◆ WHAT IS EXPECTED: Search the records below for the word "exec" and show every line where it occurs.

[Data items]
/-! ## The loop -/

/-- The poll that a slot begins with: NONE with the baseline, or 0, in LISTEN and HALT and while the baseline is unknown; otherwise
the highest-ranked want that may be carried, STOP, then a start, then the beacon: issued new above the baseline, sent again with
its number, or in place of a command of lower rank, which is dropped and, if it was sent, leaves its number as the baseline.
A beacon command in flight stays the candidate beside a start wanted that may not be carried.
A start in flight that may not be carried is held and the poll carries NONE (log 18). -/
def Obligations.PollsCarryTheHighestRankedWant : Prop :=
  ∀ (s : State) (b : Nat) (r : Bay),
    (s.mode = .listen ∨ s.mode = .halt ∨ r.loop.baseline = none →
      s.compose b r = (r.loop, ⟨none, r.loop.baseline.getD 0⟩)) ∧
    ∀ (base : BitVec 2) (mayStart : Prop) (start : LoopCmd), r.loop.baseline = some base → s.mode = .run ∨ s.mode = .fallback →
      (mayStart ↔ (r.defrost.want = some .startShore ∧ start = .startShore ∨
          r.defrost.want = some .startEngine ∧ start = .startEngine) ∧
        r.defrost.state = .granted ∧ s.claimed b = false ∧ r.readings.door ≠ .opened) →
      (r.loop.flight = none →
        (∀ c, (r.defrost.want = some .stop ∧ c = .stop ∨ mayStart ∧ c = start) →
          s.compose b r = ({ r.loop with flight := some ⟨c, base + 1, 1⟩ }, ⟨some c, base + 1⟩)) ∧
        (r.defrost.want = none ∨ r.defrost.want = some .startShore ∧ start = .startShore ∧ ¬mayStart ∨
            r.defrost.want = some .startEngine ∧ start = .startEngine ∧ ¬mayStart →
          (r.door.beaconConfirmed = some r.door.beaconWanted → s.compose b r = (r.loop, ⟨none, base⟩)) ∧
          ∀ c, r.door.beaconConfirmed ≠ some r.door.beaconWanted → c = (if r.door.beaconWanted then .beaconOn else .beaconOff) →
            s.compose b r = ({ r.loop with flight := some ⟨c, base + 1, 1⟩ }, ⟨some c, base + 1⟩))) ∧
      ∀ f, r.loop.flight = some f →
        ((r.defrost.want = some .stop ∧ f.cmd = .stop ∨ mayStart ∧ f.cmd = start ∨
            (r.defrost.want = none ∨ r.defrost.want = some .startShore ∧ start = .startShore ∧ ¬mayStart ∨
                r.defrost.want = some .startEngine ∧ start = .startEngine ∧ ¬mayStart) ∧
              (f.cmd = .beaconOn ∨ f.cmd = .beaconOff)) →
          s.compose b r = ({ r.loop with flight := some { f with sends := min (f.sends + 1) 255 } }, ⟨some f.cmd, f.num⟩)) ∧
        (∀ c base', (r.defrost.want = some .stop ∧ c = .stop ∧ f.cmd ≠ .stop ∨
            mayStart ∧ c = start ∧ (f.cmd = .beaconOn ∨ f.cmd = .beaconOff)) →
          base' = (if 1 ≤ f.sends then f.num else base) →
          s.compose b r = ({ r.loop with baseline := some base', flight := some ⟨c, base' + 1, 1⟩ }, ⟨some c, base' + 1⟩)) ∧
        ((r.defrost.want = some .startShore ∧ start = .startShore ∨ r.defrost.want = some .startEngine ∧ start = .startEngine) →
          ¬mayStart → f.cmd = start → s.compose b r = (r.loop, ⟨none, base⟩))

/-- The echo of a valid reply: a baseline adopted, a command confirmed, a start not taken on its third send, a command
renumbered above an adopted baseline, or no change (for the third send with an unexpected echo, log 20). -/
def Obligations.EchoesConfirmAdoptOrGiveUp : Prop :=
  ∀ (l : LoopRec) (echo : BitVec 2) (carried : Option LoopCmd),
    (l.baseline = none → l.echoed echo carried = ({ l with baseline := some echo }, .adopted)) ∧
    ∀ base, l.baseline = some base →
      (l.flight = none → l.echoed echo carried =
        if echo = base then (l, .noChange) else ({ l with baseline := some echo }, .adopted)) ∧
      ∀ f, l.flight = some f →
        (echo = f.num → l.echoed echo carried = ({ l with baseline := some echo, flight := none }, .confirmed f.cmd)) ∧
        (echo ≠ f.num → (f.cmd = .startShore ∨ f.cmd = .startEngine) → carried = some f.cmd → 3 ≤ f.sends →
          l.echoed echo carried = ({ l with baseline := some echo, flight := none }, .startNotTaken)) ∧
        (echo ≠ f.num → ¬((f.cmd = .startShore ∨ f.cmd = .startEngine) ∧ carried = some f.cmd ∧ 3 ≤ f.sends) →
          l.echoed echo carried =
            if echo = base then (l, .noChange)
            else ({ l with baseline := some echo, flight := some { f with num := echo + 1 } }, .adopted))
--
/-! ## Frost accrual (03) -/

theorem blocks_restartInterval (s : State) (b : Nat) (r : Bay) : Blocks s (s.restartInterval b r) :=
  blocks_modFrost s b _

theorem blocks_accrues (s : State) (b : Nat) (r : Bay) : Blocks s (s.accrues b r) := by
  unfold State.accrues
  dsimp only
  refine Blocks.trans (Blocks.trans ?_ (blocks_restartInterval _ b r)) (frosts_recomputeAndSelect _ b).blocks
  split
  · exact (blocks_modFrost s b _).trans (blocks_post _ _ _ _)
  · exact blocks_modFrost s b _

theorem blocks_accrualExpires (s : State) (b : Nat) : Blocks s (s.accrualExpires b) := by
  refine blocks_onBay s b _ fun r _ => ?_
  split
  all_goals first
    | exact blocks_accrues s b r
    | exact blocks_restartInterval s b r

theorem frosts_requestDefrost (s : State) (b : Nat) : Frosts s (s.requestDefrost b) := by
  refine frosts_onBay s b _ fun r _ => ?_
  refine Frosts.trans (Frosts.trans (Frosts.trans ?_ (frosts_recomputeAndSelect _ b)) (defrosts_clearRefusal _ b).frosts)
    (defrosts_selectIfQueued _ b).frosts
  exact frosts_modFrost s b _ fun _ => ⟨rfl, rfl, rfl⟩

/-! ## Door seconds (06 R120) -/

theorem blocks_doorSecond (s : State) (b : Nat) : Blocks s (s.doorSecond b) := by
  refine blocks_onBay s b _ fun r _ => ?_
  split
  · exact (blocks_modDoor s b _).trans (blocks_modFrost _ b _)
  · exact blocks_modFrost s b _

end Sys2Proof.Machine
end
* * *
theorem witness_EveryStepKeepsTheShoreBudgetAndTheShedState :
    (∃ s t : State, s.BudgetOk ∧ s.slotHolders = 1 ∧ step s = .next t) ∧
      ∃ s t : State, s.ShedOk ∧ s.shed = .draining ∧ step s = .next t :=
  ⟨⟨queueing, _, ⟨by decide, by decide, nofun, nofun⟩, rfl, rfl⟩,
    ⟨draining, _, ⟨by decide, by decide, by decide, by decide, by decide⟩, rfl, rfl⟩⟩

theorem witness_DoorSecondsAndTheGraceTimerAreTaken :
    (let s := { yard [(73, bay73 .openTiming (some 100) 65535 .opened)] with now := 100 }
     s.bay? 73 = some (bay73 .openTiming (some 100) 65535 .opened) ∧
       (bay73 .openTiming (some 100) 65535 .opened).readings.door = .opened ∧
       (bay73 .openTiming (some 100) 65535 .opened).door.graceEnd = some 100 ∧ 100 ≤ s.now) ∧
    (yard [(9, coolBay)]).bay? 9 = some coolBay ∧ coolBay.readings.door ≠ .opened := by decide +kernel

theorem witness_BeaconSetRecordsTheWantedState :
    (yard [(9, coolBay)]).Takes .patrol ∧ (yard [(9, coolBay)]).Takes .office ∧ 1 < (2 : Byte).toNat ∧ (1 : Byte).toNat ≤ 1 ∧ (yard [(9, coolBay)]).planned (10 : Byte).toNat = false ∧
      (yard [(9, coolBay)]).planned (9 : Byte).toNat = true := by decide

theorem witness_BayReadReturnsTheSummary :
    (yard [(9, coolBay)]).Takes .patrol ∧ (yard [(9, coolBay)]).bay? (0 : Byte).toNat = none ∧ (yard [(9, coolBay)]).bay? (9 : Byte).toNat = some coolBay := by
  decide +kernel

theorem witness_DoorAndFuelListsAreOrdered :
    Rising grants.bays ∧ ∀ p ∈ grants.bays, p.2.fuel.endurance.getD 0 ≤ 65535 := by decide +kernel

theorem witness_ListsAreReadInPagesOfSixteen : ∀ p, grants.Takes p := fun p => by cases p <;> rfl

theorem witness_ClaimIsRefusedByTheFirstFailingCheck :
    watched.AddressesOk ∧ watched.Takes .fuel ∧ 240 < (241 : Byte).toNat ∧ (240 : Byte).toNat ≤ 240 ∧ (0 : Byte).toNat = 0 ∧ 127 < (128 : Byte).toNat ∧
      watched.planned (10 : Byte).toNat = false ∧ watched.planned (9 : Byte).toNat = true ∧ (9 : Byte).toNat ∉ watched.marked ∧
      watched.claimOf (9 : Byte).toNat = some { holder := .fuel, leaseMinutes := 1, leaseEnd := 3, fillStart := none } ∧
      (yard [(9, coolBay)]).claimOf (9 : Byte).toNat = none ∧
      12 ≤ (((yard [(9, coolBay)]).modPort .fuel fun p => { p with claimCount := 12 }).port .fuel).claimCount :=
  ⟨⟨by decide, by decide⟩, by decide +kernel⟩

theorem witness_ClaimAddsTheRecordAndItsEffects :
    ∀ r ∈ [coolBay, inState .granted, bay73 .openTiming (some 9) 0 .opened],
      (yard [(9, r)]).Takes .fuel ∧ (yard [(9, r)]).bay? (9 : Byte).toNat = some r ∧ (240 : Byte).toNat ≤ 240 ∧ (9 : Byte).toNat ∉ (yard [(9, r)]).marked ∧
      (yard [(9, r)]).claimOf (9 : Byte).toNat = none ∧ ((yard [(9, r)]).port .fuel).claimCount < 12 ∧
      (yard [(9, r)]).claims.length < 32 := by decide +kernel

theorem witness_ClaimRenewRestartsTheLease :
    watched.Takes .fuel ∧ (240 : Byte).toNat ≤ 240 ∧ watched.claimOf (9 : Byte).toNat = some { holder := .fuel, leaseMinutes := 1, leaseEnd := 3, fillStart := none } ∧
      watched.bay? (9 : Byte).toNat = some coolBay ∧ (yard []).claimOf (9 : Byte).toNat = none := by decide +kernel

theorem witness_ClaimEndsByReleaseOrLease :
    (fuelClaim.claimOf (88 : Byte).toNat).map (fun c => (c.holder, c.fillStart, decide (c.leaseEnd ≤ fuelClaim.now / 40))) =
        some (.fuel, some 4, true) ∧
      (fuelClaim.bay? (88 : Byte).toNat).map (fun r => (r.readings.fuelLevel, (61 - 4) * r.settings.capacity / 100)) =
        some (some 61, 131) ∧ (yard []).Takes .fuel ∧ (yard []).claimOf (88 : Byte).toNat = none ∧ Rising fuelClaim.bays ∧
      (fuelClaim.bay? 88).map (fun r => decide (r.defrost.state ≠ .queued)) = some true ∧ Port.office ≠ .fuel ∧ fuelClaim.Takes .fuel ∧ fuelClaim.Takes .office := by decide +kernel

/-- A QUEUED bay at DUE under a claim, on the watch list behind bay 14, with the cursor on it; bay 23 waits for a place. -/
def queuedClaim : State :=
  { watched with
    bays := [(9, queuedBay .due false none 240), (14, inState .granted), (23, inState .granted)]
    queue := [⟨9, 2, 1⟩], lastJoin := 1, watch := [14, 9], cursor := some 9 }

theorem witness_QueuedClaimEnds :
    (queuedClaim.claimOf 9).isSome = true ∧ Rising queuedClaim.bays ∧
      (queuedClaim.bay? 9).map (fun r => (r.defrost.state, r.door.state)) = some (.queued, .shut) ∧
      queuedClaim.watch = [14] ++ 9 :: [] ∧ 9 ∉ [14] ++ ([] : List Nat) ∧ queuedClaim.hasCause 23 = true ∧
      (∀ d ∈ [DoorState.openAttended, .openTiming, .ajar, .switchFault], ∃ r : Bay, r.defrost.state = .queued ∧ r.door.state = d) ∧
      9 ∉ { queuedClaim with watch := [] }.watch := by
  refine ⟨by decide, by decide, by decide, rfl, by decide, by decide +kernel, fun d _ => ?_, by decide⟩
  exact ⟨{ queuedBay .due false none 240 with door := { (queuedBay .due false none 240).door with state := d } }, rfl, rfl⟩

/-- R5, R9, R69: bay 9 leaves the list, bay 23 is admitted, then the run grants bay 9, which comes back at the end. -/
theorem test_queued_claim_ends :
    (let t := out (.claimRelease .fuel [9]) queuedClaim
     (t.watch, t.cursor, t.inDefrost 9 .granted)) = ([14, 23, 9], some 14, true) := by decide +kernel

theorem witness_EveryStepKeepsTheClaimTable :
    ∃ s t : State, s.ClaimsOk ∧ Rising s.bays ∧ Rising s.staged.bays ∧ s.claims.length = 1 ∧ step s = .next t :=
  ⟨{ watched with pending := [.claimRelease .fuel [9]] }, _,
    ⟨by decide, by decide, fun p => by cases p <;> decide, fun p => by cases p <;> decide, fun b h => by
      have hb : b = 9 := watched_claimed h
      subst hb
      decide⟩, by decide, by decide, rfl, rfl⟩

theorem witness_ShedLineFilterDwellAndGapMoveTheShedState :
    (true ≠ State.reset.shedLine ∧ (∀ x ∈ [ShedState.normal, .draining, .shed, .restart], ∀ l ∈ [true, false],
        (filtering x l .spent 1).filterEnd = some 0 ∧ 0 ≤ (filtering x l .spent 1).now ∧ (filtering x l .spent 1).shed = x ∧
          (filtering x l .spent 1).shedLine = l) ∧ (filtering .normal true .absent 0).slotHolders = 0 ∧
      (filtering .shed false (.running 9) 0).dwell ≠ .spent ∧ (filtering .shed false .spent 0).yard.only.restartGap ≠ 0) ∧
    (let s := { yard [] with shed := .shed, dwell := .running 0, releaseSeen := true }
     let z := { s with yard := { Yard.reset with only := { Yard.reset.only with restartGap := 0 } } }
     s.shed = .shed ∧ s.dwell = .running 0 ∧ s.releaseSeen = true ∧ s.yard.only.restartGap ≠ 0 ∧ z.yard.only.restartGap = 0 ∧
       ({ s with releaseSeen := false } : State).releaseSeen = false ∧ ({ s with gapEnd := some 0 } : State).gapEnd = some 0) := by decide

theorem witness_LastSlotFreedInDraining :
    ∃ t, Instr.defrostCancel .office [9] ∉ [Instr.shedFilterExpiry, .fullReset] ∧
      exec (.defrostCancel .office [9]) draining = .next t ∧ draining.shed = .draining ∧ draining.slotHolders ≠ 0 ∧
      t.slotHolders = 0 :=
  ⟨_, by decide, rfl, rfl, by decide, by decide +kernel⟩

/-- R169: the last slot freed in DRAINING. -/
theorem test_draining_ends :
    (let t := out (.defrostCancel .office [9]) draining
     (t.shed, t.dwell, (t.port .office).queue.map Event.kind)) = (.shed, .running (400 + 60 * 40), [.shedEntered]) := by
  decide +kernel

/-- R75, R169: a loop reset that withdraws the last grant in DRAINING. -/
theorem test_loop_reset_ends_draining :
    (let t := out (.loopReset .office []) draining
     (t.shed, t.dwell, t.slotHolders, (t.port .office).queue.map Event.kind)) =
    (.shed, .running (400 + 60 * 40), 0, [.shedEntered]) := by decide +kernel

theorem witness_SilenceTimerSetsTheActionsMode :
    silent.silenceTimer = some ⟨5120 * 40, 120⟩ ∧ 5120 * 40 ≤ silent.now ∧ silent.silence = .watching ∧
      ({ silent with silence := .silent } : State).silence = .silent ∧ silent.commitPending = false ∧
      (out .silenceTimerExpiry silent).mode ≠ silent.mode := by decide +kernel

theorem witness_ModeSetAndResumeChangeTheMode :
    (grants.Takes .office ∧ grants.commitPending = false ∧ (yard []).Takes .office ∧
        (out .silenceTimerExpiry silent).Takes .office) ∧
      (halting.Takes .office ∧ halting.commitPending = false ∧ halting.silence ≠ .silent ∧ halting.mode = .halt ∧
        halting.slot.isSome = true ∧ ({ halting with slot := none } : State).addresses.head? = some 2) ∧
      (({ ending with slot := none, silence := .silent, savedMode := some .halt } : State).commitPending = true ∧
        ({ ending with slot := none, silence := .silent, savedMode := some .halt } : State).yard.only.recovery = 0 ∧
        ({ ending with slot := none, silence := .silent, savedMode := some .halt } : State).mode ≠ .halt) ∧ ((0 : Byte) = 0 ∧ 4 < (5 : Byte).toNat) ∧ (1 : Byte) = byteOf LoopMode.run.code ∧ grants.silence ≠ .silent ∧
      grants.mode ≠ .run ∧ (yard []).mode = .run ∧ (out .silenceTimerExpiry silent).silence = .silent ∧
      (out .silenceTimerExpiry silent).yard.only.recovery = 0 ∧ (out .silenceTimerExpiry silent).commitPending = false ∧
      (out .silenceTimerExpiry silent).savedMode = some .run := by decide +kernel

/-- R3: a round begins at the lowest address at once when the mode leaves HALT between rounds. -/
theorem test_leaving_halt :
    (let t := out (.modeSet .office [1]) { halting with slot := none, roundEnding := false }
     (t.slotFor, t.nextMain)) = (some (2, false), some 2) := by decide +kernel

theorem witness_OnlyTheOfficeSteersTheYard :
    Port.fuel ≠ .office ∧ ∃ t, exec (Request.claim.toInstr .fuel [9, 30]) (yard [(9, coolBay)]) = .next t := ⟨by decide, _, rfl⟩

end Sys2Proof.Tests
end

◆ ANSWER AREA:
      exec (.defrostCancel .office [9]) draining = .next t ∧ draining.shed = .draining ∧ draining.slotHolders ≠ 0 ∧
    Port.fuel ≠ .office ∧ ∃ t, exec (Request.claim.toInstr .fuel [9, 30]) (yard [(9, coolBay)]) = .next t := ⟨by decide, _, rfl⟩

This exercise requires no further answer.